Task instructions -
Once the line with "offset : Nat" is found in the entries below, print it and each following line exactly, stopping after the line with "share a name. -/"; print nothing else.

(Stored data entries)
-- ==== Sys2Proof/Syntax.lean ====
section
/-! DEFINITION. The commands of the module, one constructor per row of spec/opcode_table.json, and the operand
types they need. The table gives its rows no operands, so the operands are the model's choice (log entry 1):
what the step needs from outside the block. -/

namespace Sys2Proof

/-- The hub engines that take jobs from rings (R290, R298, R334). -/
inductive RingEngine where
  | bce | kcx | mot
  deriving DecidableEq, Repr

/-- The context registers that CTX_CFG_WRITE stores (R363, R387 to R395). -/
inductive CtxReg where
  | cfg | admitAt | period | load | cells | scope | first | guard0 | guard1 | guard2
  deriving DecidableEq, Repr

/-- The registers of one thaw-window entry (R422, R423). -/
inductive ThawReg where
  | cfg | pos | len
  deriving DecidableEq, Repr

/-- What a task-1 window reads of one laser module (R455): the powers of its outputs by their monitor photodiodes, its interlock loop and its case
temperature. -/
structure LaserReading where
  laser : Nat
  powers : List Nat
  loopOpen : Bool
  temperature : BitVec 8
  deriving DecidableEq, Repr

/-- What the units outside the hub find when a thaw window runs its task (R402): the laser readings of tasks 1
and 7, the bias change in thousandths of nominal that task 3 derives from the calibration reports, the spare cells
that fail task 5, and the capacitance that task 7 measures, in 0.01 mF, with the bank's voltage in mV (none when it is not due). -/
structure ThawWork where
  lasers : List LaserReading
  biasPermil : Int
  failedSpares : List Nat
  ccal : Option (BitVec 16 × Nat)
  deriving DecidableEq, Repr

/-- The listed settings other than stepping, as a barrier arrival of fabric start carries them (R2, R413). -/
structure Settings where
  device : BitVec 16
  profile : BitVec 16
  clockPlan : BitVec 16
  powerPlan : BitVec 16
  deriving DecidableEq, Repr

/-- The stages of bring-up (R473, R487). -/
inductive BootStage where
  | config | memory | cells | optics
  deriving DecidableEq, Repr

/-- The PTP messages of an end-to-end slave (R481): an Announce with the rank of the master's data set in the order of the best master clock
algorithm, lowest best, a one-step or two-step Sync, its Follow_Up, and the delay request and response. -/
inductive PtpKind where
  | announce (rank : Nat)
  | sync (twoStep : Bool)
  | followUp
  | delayReq
  | delayResp
  deriving DecidableEq, Repr

/-- Where a ladder request comes from (R498, R576). -/
inductive LadderSource where
  | register | i3c | smbus
  deriving DecidableEq, Repr

/-- What wakes the module from Glacier (R501). -/
inductive WakeSource where
  | perst | sideband | pcie
  deriving DecidableEq, Repr

/-- The causes of the hardware shutdown (R504), in the order of PWR_STATUS.last_shutdown (R519). -/
inductive ShutdownCause where
  | temperature | inputLow | inputHigh
  deriving DecidableEq, Repr

/-- What a UART read at the verification port names (R516). -/
inductive VerifyItem where
  | identity | checksum | counter | registers | log
  deriving DecidableEq, Repr

/-- Why a stream sequencer halts (R547). -/
inductive SeqHaltCause where
  | request | breakpoint (k : Fin 4) | diverge
  deriving DecidableEq, Repr

/-- The two sideband buses, I3C served before SMBus (R576). -/
inductive SidebandBus where
  | i3c | smbus
  deriving DecidableEq, Repr

/-- What a PLDM firmware update writes into the service stash (R575). -/
inductive StashItem where
  | supervisor (image : List (BitVec 8))
  | clockPlan (id : BitVec 16) (cclkMHz : Nat)
  | powerPlan (id : BitVec 16) (capW warnC tripC : Nat)
  deriving DecidableEq, Repr

/-- A host write to a tally (R235): its value, how many pending increments fall in its HCLK cycle, and the Shodo arrivals of that cycle. -/
structure TallyWrite where
  val : BitVec 32
  count : Nat
  arrivals : List (BitVec 32)
  deriving DecidableEq, Repr

/-- Where a control word comes from (R437): the port that receives it and its sequence. -/
structure WordFrom where
  port : Fin 24
  seq : BitVec 16
  deriving DecidableEq, Repr

/-- What a barrier release says (R413, R439): its frame number and the floe positions that are refused. -/
structure Release where
  frame : BitVec 32
  refused : BitVec 16
  deriving DecidableEq, Repr

/-- A segment as written (R434, R436): the word's flits value, less 1 as in FAB_CHAN_SEG, and the bytes of its flits. -/
structure Segment where
  flits : BitVec 16
  data : List (BitVec 8)
  deriving DecidableEq, Repr

/-- The place of a media packet (R478): its row, and the pixel or sample along it. -/
structure MediaPlace where
  row : Nat
  offset : Nat
  deriving DecidableEq, Repr

/-- A house RTP packet (R476, R480): the media port that receives it and its RTP payload. -/
structure HousePacket where
  port : Fin 4
  payload : List (BitVec 8)
  deriving DecidableEq, Repr

/-- The header of a PTP message (R481): its domain, the identity of the clock that sends it, and its sequence. -/
structure PtpHeader where
  domain : BitVec 7
  sender : BitVec 64
  seq : BitVec 16
  deriving DecidableEq, Repr

/-- A PLDM firmware update (R507, R575): what it writes, and the capacitor bank's voltage as measured before its sessions, in mV. -/
structure StashUpdate where
  item : StashItem
  millivolts : Nat
  deriving DecidableEq, Repr
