-- ==== Sys2Proof/Machine/Regs.lean ====
section
/-! DEFINITION. The registers of BAR0, one row per register of the manual's tables (R11, R579 to R581): base offset,
copies (count and stride, outermost first), width, reset value and fields with their access codes.
`Fld.<register><Field>` names each field. -/

namespace Sys2Proof.Machine

/-- The access codes of R11. -/
inductive Access where
  | ro | rw | wo | w1c | w1s | rc
  deriving DecidableEq, Repr

/-- The registers of BAR0, by the manual's tables; the copies of one register share a name. -/
inductive RegId where
  | hubIdentity | hubProfile | hubNumStatus | hubReady | pwrClockPlan | pwrPowerPlan | pwrState | pwrStatus
  | pwrSense | pwrUptime | pwrBoot | pwrHoldup | pwrMeterTag | pwrCount | sttCfg | sttRate
  | sttVline | sttPosition | sttStatus | sttCtrl | sttExposure | thawCfg | thawPos | thawLen
  | thawStat | thawCount | rrCtrl | rrBase | rrStatus | barrierCfg | barrierStatus | cellOwner
  | seqLoad | fwCtrl | fwSrc | fwStatus | fwSwitch | ctxCfg | ctxAdmit | ctxPeriod
  | ctxLoad | ctxCells | ctxScope | ctxCtrl | ctxStatus | ctxCount | ctxLate | ctxGuard
  | rcvCfg | rcvStatus | rcvCount | ctxFirst | talValue | talAdd | talThresh | talCtrl
  | talStatus | queBase | queCfg | queRate | queBurst | queTail | queHead | queStatus
  | queCtrl | queCount | kcxRingBase | kcxRingCfg | kcxRingTail | kcxRingHead | kcxRingStatus | kcxRingCtrl
  | bceRingBase | bceRingCfg | bceRingTail | bceRingHead | bceRingStatus | bceRingCtrl | motRingBase | motRingCfg
  | motRingTail | motRingHead | motRingStatus | motRingCtrl | kcxCount | kcxFaultCount | bceCount | motCount
  | motPool | slbCell | slbRemapCtrl | slbRetireCfg | arithFlags | accCtrl | accStatus | chkStatus
  | chkCount | chkInject | memCtrl | memStatus | memCount | agFlags | agCount | ftbBank
  | vecCount | srfStatus | scaleFlags | scaleCount | scaleLast | cseqStatus | cseqFault | cseqCount
  | dmaFault | dmaExp | dmaGot | dmaCount | dbgCtrl | dbgStatus | dbgBp | dbgTrace
  | dbgLoop | cmdInvalid | cmdSaturated | cmdFlushed | srfEntry | fusedLo | fusedHi | tagStore
  | storeWindow | aperture | shelfCtrl | shelfStatus | shelfCount | portCtrl | portStatus | portCount
  | fabNode | fabTree | fabMembers | fabTreeStatus | chanCfg | chanBuf | chanSeg | chanTally
  | chanStatus | lasStatus | lasCtrl | lasWear | lasSerial | lasRating | mboxCfg | mboxMap
  | tallySum | outRing | outRec | outSpill | outEgress | outCfg | outTail | outStatus
  | msixEntry | msixCtrl | msixPba | strmAddr | strmCommit | strmLatch | mdpCount | mtrSnap
  | mtrReg | mtrTotal | mtrUptime | mtrFw | mtrStatus | dseqCtrl | dseqStatus | dseqBp
  | dseqTrace | traceCtrl | traceStatus | traceLost | dbgTime | rsvCount | rsvLast | rsvAddr
  | txnWait | traceBuf
  deriving DecidableEq, Repr

/-- One field row: bits [hi:lo] and the access code. -/
structure FieldRow where
  hi : Nat
  lo : Nat
  acc : Access
  deriving DecidableEq, Repr

/-- One register row. `dims` gives count and stride of each level of copies, outermost first. -/
structure RegRow where
  base : Nat
  dims : List (Nat × Nat)
  wide : Bool
  reset : Nat
  fields : List FieldRow
  deriving DecidableEq, Repr
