-- ==== Sys2Proof/Machine/Flags.lean ====
section
/-! DEFINITION. Flags, counts and the end of a command on a fault: element events (R68 to R70, R550, R551), refusals (R67,
R210), and R208. -/

namespace Sys2Proof.Machine

/-- How many elements were counted as invalid, saturated and flushed (R68). -/
structure EvCount where
  inv : Nat
  sat : Nat
  flu : Nat
  deriving DecidableEq, Repr

def EvCount.zero : EvCount := ⟨0, 0, 0⟩

def EvCount.add (a b : EvCount) : EvCount := ⟨a.inv + b.inv, a.sat + b.sat, a.flu + b.flu⟩

/-- The counts of a list of element events. -/
def countEvs (es : List Ev) : EvCount :=
  es.foldl (fun c e => match e with
    | .none => c
    | .flushed => { c with flu := c.flu + 1 }
    | .saturated => { c with sat := c.sat + 1 }
    | .invalid => { c with inv := c.inv + 1 }) .zero

/-- The update of a tag entry by elements of tag t (R551). -/
def TagEntry.update (e : TagEntry) (t layer : Nat) (n : EvCount) : TagEntry :=
  { inv := satAdd 32 e.inv n.inv, sat := satAdd 32 e.sat n.sat, flu := satAdd 32 e.flu n.flu, opTag := t, layer := layer,
    collision := e.collision || (decide (e.opTag ≠ t) && decide (e ≠ .empty)) }

def tagReset (_ : Nat) : TagEntry := TagEntry.empty

/-- The flags of counted elements (R70). -/
def State.raiseArith (s : State) (p : Nat) (n : EvCount) : State :=
  let s := if 0 < n.inv then s.craise .arithFlagsInvalid p else s
  let s := if 0 < n.sat then s.craise .arithFlagsSaturated p else s
  if 0 < n.flu then s.craise .arithFlagsFlushed p else s

/-- Elements of instruction `id` with tag `tag` counted on cell p: the flags, the command's counts, the tag counter store and
the instruction's own counts (R69, R70, R207, R550, R551, R556). -/
def State.countElems (s : State) (p id tag layer : Nat) (n : EvCount) : State :=
  if n = .zero then s else
  let s := s.raiseArith p n
  let s := s.ccount .cmdInvalidCount n.inv p
  let s := s.ccount .cmdSaturatedCount n.sat p
  let s := s.ccount .cmdFlushedCount n.flu p
  s.onCell p fun c => { c with
    tags := tabSet tagReset c.tags (tag % 1024) ((tabGet tagReset c.tags (tag % 1024)).update tag layer n)
    inflight := updFirst (fun f => f.id == id)
      (fun f => { f with inv := f.inv + n.inv, sat := f.sat + n.sat, flu := f.flu + n.flu }) c.inflight }

/-- The end of a command on a fault (R208): the highest status stands (R224), dispatch stops, queued instructions and pending
SIGNAL_DONEs are discarded; issued instructions go on. -/
def Cell.endCmd (c : Cell) (status : Nat) : Cell :=
  { c with
    ended := some (match c.ended with | none => status | some e => if e < status then status else e)
    arrayQ := [], vectorQ := [], agQ := [], dmaQ := [], signals := []
    run := { c.run with state := .completing, hold := .none, heldWait := none, met := false, released := false, loops := [] } }

def State.endCmd (s : State) (p status : Nat) : State := s.onCell p (·.endCmd status)

/-- CEL_SEQ_FAULT keeps the first fault until software clears valid (R210). Slots: 0 array, 1 vector, 2 address, 3 sync. -/
def State.seqFault (s : State) (p cause slot record bundle : Nat) : State :=
  if s.cflag .cseqFaultValid p then s else
  let s := s.craise .cseqFaultValid p
  let s := s.csetFld .cseqFaultCause cause p
  let s := s.csetFld .cseqFaultSlot slot p
  let s := s.csetFld .cseqFaultRecord record p
  s.csetFld .cseqFaultBundle bundle p

/-- The slot of a unit (R210). -/
def CellUnit.slot : CellUnit → Nat
  | .array => 0 | .vector => 1 | .ag => 2 | .dma => 2

/-- A refusal at issue (R67, R208, R210 cause 0x9). -/
def State.refuse (s : State) (p : Nat) (u : CellUnit) (q : QIns) : State :=
  let s := s.craise .arithFlagsOperandRefused p
  let s := s.seqFault p 9 u.slot 0 q.bundle
  s.endCmd p 2

/-- The queue of a unit. -/
def Cell.queueOf (c : Cell) : CellUnit → List QIns
  | .array => c.arrayQ | .vector => c.vectorQ | .ag => c.agQ | .dma => c.dmaQ

/-- The cell with the head of a unit queue taken. -/
def Cell.popQ (c : Cell) : CellUnit → Cell
  | .array => { c with arrayQ := c.arrayQ.tail }
  | .vector => { c with vectorQ := c.vectorQ.tail }
  | .ag => { c with agQ := c.agQ.tail }
  | .dma => { c with dmaQ := c.dmaQ.tail }

/-- The cell with an instruction put into a unit queue. -/
def Cell.pushQ (c : Cell) (q : QIns) : CellUnit → Cell
  | .array => { c with arrayQ := c.arrayQ ++ [q] }
  | .vector => { c with vectorQ := c.vectorQ ++ [q] }
  | .ag => { c with agQ := c.agQ ++ [q] }
  | .dma => { c with dmaQ := c.dmaQ ++ [q] }

/-- The instruction leaves its queue and is in flight (R191, R205); its issue is traced (R556). The cycle is a free value. -/
def State.issue (s : State) (p : Nat) (u : CellUnit) (q : QIns) (left : Nat) : State :=
  let s := s.onCell p fun c =>
    let c := c.popQ u
    { c with inflight := c.inflight ++ [⟨q.id, u, left, q.tag, q.layer, q.bundle, 0, 0, 0, none⟩] }
  let d := s.draw
  d.2.traceCell p 3 q.tag q.layer q.bundle u.slot 0 (d.1.toNat % 2 ^ 32) (q.extra / 2 ^ 14) 0

/-- One unit of an issued instruction's work has finished (R205). -/
def State.finish (s : State) (p id : Nat) : State :=
  s.onCell p fun c => { c with inflight := updFirst (fun f => f.id == id) (fun f => { f with left := f.left - 1 }) c.inflight }

end Sys2Proof.Machine
end

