-- ==== Sys2Proof/Machine/Operands.lean ====
section
/-! DEFINITION. Operand forms of cell instructions: record fields, loop steps (R194), tensors in cell memory (R38, R46, R108),
and the records of vector instructions (R199). -/

namespace Sys2Proof.Machine

/-- Bits [hi:lo] of the word at byte offset `off` of a record. -/
def QIns.f (q : QIns) (off hi lo : Nat) : Nat := bitsOf q.record.toNat (8 * off + hi) (8 * off + lo)

/-- The same as a signed number. -/
def QIns.sf (q : QIns) (off hi lo : Nat) : Int := sbitsOf q.record.toNat (8 * off + hi) (8 * off + lo)

/-- The record index of a slot (R189). -/
def QIns.recordIx (q : QIns) : Nat := bitsOf q.extra 24 14

/-- The pattern entry of an address slot (R189). -/
def QIns.patternIx (q : QIns) : Nat := bitsOf q.extra 10 5

/-- A stepped field: field + c × increment with the product in signed 32-bit arithmetic (R194); no loop select has counter 0. -/
def QIns.stepped (q : QIns) (field : Nat) (inc : Int) : Int := field + toSigned 32 (((q.ctr : Int) * inc) % 2 ^ 32).toNat

/-- All the listed reserved bits are 0 (R196). -/
def QIns.clear (q : QIns) (res : List (Nat × Nat × Nat)) : Bool := res.all fun r => q.f r.1 r.2.1 r.2.2 == 0

/-- An address span of `n` bytes lies in cell memory (R102). -/
def inCell (a : Int) (n : Nat) : Bool := decide (0 ≤ a) && decide (a + n ≤ cellBytes)

/-! Tensors in cell memory. -/

/-- The code of element `x` of a packed row at `row` (R38, R108). -/
def Cell.elem (c : Cell) (f : Fmt) (row x : Nat) : Nat :=
  let bit := x * f.bits
  let sh := bit % 8
  (c.readNat (row + bit / 8) (ceilDiv (sh + f.bits) 8) / 2 ^ sh) % 2 ^ f.bits

/-- `n` codes of a contiguous run of a format that is no block format. -/
def Cell.codes (c : Cell) (f : Fmt) (base n : Nat) : List Nat := unpackNat f.bits n (c.readNat base (packedBytes f n))

/-- Elements of a block with element codes and scale as one record (R46). -/
def Cell.block (c : Cell) (f : Fmt) (a : Nat) : List FVal :=
  let nb := if f = .b4 then 16 else 32
  let sc := (c.readNat (a + nb) 1)
  (unpackNat f.bits 32 (c.readNat a nb)).map fun x => blockVal sc (toSigned f.bits x)

/-- `n` blocks packed back to back (R46). -/
def Cell.blocks (c : Cell) (f : Fmt) : Nat → Nat → List FVal
  | _, 0 => []
  | a, n + 1 => c.block f a ++ c.blocks f (a + if f = .b4 then 17 else 33) n

/-- `n` values of a contiguous run, of any format (R38, R46). -/
def Cell.vals (c : Cell) (f : Fmt) (uns : Bool) (base n : Nat) : List Val :=
  if f.isBlock then ((c.blocks f base (ceilDiv n 32)).take n).map .flt
  else (c.codes f base n).map (f.decode uns)

/-! Vector records (R199). -/

/-- An operand field of a vector record, its base stepped. -/
structure VOp where
  scalar : Bool
  uns : Bool
  fmt : Option Fmt
  base : Int
  deriving DecidableEq, Repr

/-- A vector record (R199). -/
structure VRec where
  a : VOp
  b : VOp
  c : VOp
  writeValue : Bool
  propagate : Bool
  dUns : Bool
  dFmt : Option Fmt
  dBase : Int
  count : Nat
  rows : Nat
  aStride : Nat
  dStride : Nat
  cond : Nat
  right : Bool
  shift : Nat
  scaleOut : Nat
  scaleIn : Nat
  eps : Nat
  scratch : Nat
  entryEn : Bool
  fusedTarget : Bool
  entry : Nat
  bank : Nat
  offset : Int
  reservedOk : Bool
  deriving DecidableEq, Repr

def QIns.vop (q : QIns) (off step : Nat) : VOp :=
  let scalar := q.f off 30 30 == 1
  { scalar := scalar, uns := q.f off 29 29 == 1, fmt := Fmt.ofCode (q.f off 28 25)
    base := if scalar then q.f off 24 0 else q.stepped (q.f off 24 0) (q.sf step 25 0) }

/-- The bits that a vector record reserves (R199). -/
def vecReserved : List (Nat × Nat × Nat) :=
  [(0x00, 31, 31), (0x04, 31, 31), (0x08, 31, 31), (0x10, 31, 24), (0x14, 31, 12), (0x18, 31, 25), (0x1C, 31, 25),
   (0x20, 31, 25), (0x28, 31, 25), (0x2C, 31, 30), (0x30, 31, 26), (0x34, 31, 26), (0x38, 31, 26), (0x3C, 15, 0)]

def QIns.vrec (q : QIns) : VRec :=
  { a := q.vop 0x00 0x30, b := q.vop 0x04 0x34, c := q.vop 0x08 0x34
    writeValue := q.f 0x0C 31 31 == 1, propagate := q.f 0x0C 30 30 == 1, dUns := q.f 0x0C 29 29 == 1
    dFmt := Fmt.ofCode (q.f 0x0C 28 25), dBase := q.stepped (q.f 0x0C 24 0) (q.sf 0x38 25 0)
    count := q.f 0x10 23 0 + 1, rows := q.f 0x14 11 0 + 1, aStride := q.f 0x18 24 0, dStride := q.f 0x1C 24 0
    cond := q.f 0x20 24 23, right := q.f 0x20 22 22 == 1, shift := q.f 0x20 21 16, scaleOut := q.f 0x20 15 8
    scaleIn := q.f 0x20 7 0, eps := q.f 0x24 31 0, scratch := q.f 0x28 24 0, entryEn := q.f 0x2C 29 29 == 1
    fusedTarget := q.f 0x2C 28 28 == 1, entry := q.f 0x2C 27 18, bank := q.f 0x2C 17 16, offset := q.sf 0x2C 15 0
    reservedOk := q.clear vecReserved }

/-- The formats that the vector unit accepts (R133). -/
def vecFmt : Option Fmt → Bool
  | none => false
  | some f => !f.isBlock

/-- An operand run of `n` elements (one for a scalar) lies in cell memory (R102). -/
def VOp.fits (o : VOp) (n : Nat) : Bool :=
  match o.fmt with
  | none => false
  | some f => inCell o.base (packedBytes f (if o.scalar then 1 else n))

/-- The values of an operand over `n` elements: a scalar is read once and stands in every lane (R136). -/
def Cell.opnd (c : Cell) (o : VOp) (n : Nat) : List Val :=
  match o.fmt with
  | none => []
  | some f =>
    if o.scalar then List.replicate n ((c.vals f o.uns o.base.toNat 1).headD (.int 0)) else c.vals f o.uns o.base.toNat n

/-- The bytes of values converted to a destination format, with their events: a row of elements or of blocks. -/
def packOut (f : Fmt) (rs : List (Nat × Ev)) : List Byte := packElems f (rs.map (·.1))

end Sys2Proof.Machine
end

Expected answer -
  offset : Nat
  deriving DecidableEq, Repr

/-- A house RTP packet (R476, R480): the media port that receives it and its RTP payload. -/
structure HousePacket where
  port : Fin 4
  payload : List (BitVec 8)
  deriving DecidableEq, Repr

/-- The header of a PTP message (R481): its domain, the identity of the clock that sends it, and its sequence. -/
structure PtpHeader where
  domain : BitVec 7
  sender : BitVec 64
  seq : BitVec 16
  deriving DecidableEq, Repr

/-- A PLDM firmware update (R507, R575): what it writes, and the capacitor bank's voltage as measured before its sessions, in mV. -/
structure StashUpdate where
  item : StashItem
  millivolts : Nat
  deriving DecidableEq, Repr
-- ==== Sys2Proof/Machine/Regs.lean ====
section
/-! DEFINITION. The registers of BAR0, one row per register of the manual's tables (R11, R579 to R581): base offset,
copies (count and stride, outermost first), width, reset value and fields with their access codes.
`Fld.<register><Field>` names each field. -/

namespace Sys2Proof.Machine

/-- The access codes of R11. -/
inductive Access where
  | ro | rw | wo | w1c | w1s | rc
  deriving DecidableEq, Repr

/-- The registers of BAR0, by the manual's tables; the copies of one register share a name. -/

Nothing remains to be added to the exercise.